◆ **WORK TASK**
When you reach the line containing "## modCache -/" in the records below, start copying exactly, and stop once you have copied the line containing "(modCache s n g).dbg = s.dbg := rfl".
____
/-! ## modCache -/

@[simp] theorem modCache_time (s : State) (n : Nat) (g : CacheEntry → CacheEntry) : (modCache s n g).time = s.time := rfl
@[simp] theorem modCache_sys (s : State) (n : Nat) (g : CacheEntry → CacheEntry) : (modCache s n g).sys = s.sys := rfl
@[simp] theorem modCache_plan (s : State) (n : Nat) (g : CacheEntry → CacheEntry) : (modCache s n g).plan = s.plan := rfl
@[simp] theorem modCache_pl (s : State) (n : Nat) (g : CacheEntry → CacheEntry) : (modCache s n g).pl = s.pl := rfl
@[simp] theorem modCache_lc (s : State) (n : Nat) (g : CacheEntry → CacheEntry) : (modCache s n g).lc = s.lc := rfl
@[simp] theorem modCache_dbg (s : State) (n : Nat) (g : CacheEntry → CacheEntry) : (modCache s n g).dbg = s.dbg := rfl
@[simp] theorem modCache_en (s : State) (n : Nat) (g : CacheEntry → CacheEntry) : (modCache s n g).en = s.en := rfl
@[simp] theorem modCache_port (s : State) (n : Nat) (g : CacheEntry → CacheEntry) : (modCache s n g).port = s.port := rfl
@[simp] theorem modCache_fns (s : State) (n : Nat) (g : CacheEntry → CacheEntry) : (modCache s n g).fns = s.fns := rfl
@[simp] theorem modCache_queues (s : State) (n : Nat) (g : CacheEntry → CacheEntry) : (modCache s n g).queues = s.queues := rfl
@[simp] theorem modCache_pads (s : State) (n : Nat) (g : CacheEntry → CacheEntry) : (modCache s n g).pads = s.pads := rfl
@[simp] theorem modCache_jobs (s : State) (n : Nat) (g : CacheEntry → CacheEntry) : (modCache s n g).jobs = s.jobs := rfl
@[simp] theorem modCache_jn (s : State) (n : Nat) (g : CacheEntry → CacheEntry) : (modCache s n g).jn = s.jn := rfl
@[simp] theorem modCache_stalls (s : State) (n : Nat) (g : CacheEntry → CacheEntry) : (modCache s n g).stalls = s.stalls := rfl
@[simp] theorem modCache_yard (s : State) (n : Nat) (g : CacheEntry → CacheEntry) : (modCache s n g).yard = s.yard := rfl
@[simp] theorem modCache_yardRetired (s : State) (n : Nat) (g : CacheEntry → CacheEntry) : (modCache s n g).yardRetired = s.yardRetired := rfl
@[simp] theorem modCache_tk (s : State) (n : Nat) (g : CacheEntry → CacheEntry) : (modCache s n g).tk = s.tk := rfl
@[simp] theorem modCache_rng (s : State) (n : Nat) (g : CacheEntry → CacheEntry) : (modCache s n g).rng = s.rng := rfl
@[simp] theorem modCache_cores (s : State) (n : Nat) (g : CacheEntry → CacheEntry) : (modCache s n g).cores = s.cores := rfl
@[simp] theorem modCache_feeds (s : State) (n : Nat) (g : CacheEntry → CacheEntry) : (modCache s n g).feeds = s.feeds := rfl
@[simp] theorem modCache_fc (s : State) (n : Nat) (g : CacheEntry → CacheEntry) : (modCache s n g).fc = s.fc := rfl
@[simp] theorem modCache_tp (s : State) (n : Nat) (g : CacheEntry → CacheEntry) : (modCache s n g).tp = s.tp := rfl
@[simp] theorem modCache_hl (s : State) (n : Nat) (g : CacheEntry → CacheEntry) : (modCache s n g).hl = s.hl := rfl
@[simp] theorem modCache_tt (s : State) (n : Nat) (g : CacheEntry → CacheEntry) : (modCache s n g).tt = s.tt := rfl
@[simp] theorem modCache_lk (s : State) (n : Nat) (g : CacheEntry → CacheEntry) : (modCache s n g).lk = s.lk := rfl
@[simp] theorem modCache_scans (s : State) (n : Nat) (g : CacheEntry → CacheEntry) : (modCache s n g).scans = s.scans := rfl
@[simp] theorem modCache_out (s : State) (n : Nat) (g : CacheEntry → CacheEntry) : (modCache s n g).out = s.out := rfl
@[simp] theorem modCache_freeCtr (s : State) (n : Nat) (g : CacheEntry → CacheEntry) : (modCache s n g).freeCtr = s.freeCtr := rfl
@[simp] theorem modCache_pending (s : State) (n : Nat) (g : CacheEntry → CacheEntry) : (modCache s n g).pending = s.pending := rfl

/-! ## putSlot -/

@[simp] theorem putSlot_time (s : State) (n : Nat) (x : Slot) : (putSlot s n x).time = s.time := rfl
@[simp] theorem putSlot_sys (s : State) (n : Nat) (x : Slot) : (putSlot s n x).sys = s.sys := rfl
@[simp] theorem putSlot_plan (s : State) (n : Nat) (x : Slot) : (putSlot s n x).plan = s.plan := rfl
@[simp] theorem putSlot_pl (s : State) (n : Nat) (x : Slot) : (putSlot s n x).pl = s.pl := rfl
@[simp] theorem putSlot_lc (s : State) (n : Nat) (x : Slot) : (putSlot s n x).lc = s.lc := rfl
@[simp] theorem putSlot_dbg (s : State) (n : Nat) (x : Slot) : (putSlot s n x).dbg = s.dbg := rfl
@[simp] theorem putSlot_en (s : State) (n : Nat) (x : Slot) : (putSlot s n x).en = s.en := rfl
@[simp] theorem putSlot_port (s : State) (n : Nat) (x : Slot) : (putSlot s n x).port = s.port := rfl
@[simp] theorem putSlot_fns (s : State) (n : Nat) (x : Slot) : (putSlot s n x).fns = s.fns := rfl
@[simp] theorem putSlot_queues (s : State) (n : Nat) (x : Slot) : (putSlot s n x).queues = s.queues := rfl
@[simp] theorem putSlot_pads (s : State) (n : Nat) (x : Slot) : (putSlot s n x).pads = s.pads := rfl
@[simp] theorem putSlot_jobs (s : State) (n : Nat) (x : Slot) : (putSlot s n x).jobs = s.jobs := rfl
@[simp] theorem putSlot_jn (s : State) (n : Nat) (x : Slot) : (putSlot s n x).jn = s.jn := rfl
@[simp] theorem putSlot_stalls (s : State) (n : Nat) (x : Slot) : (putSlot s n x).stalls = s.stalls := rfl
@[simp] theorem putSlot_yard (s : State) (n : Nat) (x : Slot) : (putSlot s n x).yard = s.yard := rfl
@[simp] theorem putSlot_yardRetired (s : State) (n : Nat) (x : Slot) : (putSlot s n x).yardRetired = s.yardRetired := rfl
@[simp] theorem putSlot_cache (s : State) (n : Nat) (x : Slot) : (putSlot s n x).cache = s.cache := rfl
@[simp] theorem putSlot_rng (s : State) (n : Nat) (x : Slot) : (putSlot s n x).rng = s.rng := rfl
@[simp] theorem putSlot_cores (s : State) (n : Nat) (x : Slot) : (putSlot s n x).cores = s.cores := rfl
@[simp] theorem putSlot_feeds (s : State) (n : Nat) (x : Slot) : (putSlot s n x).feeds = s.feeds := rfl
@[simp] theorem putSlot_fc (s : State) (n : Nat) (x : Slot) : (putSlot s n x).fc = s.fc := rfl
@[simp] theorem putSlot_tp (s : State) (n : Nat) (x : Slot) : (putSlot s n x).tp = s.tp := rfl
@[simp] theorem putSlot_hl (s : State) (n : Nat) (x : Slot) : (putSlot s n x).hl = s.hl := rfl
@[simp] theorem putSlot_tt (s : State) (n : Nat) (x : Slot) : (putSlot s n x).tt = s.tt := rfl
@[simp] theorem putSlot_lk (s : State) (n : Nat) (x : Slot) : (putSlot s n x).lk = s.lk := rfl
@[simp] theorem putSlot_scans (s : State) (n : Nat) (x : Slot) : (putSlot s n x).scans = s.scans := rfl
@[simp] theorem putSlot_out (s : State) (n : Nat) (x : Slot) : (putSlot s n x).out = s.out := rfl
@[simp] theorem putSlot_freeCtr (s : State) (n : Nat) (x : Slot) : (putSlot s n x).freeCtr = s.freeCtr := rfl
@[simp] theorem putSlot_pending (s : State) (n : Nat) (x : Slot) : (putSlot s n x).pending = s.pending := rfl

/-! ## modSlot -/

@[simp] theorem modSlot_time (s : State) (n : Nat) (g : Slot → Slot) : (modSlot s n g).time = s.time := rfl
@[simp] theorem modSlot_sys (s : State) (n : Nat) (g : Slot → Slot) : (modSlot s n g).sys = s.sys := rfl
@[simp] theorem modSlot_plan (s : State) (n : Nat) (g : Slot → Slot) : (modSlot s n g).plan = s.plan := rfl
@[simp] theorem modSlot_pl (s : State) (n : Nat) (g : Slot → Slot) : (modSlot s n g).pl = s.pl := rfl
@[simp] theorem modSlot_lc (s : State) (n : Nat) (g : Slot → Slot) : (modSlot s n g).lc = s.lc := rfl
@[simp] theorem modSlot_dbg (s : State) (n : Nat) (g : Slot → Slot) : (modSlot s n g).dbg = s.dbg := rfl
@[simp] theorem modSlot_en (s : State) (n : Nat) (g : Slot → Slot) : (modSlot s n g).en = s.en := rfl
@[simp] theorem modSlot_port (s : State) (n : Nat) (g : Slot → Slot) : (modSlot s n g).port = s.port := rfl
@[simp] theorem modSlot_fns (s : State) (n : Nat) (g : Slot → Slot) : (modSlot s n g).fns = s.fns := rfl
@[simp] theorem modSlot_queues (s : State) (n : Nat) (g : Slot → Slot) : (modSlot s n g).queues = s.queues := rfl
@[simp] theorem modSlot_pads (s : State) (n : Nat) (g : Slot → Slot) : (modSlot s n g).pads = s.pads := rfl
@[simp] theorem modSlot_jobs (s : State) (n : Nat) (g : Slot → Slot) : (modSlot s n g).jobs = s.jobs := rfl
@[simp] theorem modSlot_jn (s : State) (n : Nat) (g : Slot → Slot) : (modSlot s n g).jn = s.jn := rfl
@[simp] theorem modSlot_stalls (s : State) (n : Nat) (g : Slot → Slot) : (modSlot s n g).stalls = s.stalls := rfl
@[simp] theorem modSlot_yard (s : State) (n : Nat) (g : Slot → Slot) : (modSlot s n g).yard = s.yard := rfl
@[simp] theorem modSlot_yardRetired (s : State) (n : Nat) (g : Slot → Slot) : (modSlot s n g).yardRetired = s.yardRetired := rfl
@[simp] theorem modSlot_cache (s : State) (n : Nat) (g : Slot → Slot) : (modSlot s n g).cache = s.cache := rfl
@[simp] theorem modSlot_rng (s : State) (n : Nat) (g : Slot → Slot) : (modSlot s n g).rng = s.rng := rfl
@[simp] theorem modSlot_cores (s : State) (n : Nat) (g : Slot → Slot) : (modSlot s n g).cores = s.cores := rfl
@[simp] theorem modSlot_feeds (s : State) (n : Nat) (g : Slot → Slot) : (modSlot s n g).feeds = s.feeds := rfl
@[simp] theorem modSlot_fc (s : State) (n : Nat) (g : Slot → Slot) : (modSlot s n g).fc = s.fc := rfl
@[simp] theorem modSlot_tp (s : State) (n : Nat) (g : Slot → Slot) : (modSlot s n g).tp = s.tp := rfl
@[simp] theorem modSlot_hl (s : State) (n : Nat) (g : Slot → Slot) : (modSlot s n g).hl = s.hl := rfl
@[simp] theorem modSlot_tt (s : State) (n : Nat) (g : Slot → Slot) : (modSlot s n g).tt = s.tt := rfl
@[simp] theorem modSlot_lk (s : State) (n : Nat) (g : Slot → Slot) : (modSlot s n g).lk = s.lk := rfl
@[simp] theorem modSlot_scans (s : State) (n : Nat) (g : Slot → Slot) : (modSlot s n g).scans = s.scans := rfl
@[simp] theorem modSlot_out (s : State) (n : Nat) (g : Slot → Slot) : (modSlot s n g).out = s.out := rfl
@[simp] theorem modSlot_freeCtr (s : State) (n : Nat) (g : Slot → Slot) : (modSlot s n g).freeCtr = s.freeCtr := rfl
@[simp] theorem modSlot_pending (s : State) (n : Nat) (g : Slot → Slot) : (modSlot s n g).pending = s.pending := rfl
____
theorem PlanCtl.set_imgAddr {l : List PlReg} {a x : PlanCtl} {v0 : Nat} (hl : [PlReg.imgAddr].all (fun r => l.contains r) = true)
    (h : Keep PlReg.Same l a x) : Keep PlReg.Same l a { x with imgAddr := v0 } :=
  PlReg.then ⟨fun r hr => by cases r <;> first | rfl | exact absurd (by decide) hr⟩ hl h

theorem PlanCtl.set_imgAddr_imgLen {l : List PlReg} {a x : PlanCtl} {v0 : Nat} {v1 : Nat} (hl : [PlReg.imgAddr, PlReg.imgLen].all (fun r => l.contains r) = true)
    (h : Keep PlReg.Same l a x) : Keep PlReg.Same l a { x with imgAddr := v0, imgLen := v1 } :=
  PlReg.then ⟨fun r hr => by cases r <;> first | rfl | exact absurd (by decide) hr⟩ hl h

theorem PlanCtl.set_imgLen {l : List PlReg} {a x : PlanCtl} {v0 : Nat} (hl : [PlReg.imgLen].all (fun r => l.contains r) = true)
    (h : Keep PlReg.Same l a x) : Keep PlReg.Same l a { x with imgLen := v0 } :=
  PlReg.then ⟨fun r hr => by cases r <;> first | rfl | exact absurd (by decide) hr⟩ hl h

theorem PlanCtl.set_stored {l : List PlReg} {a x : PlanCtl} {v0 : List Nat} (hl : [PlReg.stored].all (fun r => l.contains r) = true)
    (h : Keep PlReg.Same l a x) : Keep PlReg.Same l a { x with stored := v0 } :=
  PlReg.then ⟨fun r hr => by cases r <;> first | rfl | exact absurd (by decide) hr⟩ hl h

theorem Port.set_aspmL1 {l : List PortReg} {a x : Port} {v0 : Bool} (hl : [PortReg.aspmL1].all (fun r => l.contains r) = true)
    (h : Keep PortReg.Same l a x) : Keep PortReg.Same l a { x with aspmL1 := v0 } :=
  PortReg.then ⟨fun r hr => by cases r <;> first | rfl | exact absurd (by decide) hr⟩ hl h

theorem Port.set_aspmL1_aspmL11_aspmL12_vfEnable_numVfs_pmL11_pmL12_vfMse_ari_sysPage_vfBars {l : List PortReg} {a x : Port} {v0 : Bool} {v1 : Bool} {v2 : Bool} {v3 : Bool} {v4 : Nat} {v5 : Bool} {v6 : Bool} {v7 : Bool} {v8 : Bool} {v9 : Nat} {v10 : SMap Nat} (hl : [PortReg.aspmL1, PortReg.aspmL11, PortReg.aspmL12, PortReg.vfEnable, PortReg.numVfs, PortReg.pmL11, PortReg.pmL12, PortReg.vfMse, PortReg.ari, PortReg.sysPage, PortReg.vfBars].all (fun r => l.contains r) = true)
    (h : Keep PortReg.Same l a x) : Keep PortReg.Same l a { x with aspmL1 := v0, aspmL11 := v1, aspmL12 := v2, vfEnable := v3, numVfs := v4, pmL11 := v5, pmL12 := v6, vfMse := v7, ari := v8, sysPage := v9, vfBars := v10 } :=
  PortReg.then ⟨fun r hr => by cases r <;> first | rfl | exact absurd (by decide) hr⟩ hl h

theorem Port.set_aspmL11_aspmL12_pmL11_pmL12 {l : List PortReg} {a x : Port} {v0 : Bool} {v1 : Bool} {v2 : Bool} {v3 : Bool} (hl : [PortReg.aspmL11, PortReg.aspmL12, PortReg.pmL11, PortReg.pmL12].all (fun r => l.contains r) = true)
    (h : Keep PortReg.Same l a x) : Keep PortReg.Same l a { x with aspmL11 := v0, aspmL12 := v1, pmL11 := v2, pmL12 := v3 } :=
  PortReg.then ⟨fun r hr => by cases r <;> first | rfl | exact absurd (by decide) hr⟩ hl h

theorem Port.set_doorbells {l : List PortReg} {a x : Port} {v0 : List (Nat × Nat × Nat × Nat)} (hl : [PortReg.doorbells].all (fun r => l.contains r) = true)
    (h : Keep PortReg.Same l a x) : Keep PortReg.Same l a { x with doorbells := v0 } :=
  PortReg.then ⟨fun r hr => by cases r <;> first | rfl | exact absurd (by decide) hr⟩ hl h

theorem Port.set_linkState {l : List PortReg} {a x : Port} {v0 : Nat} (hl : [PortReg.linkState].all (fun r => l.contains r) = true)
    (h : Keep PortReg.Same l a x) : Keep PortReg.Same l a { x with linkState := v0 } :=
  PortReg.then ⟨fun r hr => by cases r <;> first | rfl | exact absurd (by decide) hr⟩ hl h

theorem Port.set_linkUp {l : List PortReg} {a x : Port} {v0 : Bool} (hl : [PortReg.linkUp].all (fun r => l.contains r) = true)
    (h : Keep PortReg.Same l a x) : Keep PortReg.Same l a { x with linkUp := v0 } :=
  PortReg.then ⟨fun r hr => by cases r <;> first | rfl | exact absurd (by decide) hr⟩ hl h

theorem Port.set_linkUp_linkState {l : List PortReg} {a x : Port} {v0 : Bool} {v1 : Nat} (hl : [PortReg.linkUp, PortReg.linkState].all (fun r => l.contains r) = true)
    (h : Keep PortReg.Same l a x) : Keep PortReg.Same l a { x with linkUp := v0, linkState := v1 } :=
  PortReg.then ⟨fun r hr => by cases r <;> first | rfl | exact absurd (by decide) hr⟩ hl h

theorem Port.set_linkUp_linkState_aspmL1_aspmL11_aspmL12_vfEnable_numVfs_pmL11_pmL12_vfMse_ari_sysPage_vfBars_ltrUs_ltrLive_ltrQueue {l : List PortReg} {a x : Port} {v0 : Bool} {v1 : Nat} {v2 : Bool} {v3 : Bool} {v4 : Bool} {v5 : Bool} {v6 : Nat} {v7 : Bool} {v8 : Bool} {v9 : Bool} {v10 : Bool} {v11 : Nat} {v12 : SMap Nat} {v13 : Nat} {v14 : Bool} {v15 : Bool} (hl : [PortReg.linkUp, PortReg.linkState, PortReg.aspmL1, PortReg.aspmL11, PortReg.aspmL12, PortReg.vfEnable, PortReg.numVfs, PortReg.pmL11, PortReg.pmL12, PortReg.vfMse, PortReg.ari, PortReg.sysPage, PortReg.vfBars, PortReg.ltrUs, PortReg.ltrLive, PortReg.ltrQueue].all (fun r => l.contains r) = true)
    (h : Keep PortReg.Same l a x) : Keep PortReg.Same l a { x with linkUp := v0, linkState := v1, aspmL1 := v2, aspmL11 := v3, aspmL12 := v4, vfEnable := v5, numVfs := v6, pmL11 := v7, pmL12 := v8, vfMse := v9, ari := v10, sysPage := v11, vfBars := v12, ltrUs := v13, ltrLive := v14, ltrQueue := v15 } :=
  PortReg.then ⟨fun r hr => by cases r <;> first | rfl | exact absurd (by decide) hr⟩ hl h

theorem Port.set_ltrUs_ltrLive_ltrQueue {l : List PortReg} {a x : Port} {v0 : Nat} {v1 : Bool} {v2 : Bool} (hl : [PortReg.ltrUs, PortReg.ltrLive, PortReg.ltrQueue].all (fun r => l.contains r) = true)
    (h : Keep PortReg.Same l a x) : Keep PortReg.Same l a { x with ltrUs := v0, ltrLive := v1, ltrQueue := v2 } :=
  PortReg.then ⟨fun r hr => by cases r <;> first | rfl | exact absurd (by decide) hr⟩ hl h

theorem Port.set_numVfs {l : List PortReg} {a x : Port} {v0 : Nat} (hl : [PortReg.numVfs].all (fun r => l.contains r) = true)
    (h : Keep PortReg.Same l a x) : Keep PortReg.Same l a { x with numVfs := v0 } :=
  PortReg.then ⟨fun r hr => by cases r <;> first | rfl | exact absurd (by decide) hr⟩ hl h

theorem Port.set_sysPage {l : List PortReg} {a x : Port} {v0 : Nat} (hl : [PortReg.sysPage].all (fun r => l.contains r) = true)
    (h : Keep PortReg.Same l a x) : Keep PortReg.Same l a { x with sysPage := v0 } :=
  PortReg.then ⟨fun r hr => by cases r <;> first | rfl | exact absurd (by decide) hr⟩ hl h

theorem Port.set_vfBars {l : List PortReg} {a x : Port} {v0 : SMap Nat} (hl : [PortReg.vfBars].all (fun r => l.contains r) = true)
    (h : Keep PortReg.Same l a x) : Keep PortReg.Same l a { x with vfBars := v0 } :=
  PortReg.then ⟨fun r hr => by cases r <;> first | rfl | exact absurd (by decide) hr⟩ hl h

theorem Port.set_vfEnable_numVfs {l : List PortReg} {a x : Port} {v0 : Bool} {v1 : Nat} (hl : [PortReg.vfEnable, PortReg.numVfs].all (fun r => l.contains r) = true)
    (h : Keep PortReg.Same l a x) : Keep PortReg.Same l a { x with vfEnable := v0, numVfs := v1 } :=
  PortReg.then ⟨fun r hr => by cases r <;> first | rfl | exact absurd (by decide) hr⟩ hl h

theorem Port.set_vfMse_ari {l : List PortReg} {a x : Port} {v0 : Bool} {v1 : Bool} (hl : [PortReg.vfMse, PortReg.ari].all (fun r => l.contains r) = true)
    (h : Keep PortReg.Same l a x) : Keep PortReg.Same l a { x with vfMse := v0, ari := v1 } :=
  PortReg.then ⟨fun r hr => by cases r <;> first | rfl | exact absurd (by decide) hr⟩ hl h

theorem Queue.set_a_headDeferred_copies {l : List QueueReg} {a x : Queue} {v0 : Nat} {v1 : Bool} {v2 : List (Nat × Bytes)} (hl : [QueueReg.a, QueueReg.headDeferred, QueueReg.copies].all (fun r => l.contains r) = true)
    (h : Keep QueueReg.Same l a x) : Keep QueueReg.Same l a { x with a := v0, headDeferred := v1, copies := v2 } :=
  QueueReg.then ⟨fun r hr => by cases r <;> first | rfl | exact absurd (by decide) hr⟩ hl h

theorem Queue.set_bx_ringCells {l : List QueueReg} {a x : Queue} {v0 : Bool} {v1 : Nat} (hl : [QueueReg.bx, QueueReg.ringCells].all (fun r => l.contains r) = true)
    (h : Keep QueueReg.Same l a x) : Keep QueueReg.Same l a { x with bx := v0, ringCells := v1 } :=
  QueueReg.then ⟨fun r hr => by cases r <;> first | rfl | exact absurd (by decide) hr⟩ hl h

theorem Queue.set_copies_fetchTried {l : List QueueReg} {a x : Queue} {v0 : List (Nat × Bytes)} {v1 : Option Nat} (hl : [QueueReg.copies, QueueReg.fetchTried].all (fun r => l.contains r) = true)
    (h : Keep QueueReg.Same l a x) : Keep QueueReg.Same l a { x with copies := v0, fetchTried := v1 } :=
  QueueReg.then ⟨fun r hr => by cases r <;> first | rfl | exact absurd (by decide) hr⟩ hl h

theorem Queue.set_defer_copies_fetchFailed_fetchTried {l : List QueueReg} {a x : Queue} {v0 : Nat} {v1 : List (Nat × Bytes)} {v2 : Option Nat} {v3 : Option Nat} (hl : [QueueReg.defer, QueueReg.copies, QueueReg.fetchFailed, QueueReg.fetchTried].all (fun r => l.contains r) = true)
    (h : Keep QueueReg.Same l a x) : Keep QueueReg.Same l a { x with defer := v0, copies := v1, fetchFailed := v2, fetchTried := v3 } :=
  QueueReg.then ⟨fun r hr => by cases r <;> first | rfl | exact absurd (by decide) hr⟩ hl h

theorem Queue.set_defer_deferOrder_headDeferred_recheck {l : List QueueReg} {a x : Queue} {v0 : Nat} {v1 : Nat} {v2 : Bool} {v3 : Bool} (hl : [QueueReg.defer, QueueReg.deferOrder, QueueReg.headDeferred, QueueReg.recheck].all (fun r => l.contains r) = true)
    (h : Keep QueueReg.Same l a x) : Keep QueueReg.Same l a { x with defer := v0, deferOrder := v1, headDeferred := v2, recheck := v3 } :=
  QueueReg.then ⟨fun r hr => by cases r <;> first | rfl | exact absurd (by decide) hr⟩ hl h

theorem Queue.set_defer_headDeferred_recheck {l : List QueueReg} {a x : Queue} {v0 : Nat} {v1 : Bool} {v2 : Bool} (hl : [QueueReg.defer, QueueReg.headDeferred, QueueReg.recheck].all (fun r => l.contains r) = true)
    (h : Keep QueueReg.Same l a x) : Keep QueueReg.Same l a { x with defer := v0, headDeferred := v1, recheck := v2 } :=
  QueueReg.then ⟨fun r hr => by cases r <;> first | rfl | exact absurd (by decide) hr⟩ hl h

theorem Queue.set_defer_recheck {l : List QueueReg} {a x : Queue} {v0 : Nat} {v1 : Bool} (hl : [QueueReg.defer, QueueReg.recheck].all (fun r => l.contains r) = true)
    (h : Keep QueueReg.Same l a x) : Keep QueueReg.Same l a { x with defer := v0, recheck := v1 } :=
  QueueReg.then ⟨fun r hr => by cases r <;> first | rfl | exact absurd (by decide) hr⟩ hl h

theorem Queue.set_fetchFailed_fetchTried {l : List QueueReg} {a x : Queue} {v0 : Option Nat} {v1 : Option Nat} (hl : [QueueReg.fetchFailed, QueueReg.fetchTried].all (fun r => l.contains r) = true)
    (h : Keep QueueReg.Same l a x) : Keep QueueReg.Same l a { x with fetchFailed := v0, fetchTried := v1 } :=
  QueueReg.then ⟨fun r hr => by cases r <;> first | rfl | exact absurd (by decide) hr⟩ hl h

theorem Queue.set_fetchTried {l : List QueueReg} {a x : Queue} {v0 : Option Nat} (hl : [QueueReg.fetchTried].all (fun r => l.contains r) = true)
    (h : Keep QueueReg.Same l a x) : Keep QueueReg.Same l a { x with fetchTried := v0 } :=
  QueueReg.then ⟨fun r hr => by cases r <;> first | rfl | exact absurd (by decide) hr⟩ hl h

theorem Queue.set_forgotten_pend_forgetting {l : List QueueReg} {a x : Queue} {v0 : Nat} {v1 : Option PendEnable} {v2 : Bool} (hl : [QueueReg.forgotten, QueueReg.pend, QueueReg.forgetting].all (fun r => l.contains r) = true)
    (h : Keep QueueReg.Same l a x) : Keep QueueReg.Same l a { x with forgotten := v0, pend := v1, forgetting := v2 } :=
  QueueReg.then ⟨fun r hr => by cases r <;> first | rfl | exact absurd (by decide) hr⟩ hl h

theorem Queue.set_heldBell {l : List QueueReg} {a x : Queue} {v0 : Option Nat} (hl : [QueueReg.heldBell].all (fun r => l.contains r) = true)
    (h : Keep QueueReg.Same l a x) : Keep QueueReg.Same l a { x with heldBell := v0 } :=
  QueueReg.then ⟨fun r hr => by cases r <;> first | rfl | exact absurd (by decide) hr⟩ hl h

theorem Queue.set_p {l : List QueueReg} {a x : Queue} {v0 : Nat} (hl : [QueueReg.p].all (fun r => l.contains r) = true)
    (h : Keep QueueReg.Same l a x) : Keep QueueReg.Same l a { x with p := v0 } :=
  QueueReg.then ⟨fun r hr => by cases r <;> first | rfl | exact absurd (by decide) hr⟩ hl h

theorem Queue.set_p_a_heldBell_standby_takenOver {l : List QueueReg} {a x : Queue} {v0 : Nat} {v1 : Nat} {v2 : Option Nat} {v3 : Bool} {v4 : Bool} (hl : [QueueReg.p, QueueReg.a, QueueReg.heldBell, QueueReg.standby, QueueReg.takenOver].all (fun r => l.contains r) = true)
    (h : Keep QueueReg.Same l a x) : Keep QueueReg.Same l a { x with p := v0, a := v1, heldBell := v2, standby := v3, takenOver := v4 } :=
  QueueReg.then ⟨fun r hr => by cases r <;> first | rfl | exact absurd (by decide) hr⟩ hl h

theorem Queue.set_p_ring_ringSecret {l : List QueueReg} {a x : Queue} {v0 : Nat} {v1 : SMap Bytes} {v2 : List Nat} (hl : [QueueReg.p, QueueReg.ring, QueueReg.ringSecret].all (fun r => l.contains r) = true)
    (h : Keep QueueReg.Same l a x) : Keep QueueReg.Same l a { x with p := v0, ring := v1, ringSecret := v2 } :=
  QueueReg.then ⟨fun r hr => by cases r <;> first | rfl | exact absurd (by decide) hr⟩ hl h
____
◆ **RESULT**
/-! ## modCache -/

@[simp] theorem modCache_time (s : State) (n : Nat) (g : CacheEntry → CacheEntry) : (modCache s n g).time = s.time := rfl
@[simp] theorem modCache_sys (s : State) (n : Nat) (g : CacheEntry → CacheEntry) : (modCache s n g).sys = s.sys := rfl
@[simp] theorem modCache_plan (s : State) (n : Nat) (g : CacheEntry → CacheEntry) : (modCache s n g).plan = s.plan := rfl
@[simp] theorem modCache_pl (s : State) (n : Nat) (g : CacheEntry → CacheEntry) : (modCache s n g).pl = s.pl := rfl
@[simp] theorem modCache_lc (s : State) (n : Nat) (g : CacheEntry → CacheEntry) : (modCache s n g).lc = s.lc := rfl
@[simp] theorem modCache_dbg (s : State) (n : Nat) (g : CacheEntry → CacheEntry) : (modCache s n g).dbg = s.dbg := rfl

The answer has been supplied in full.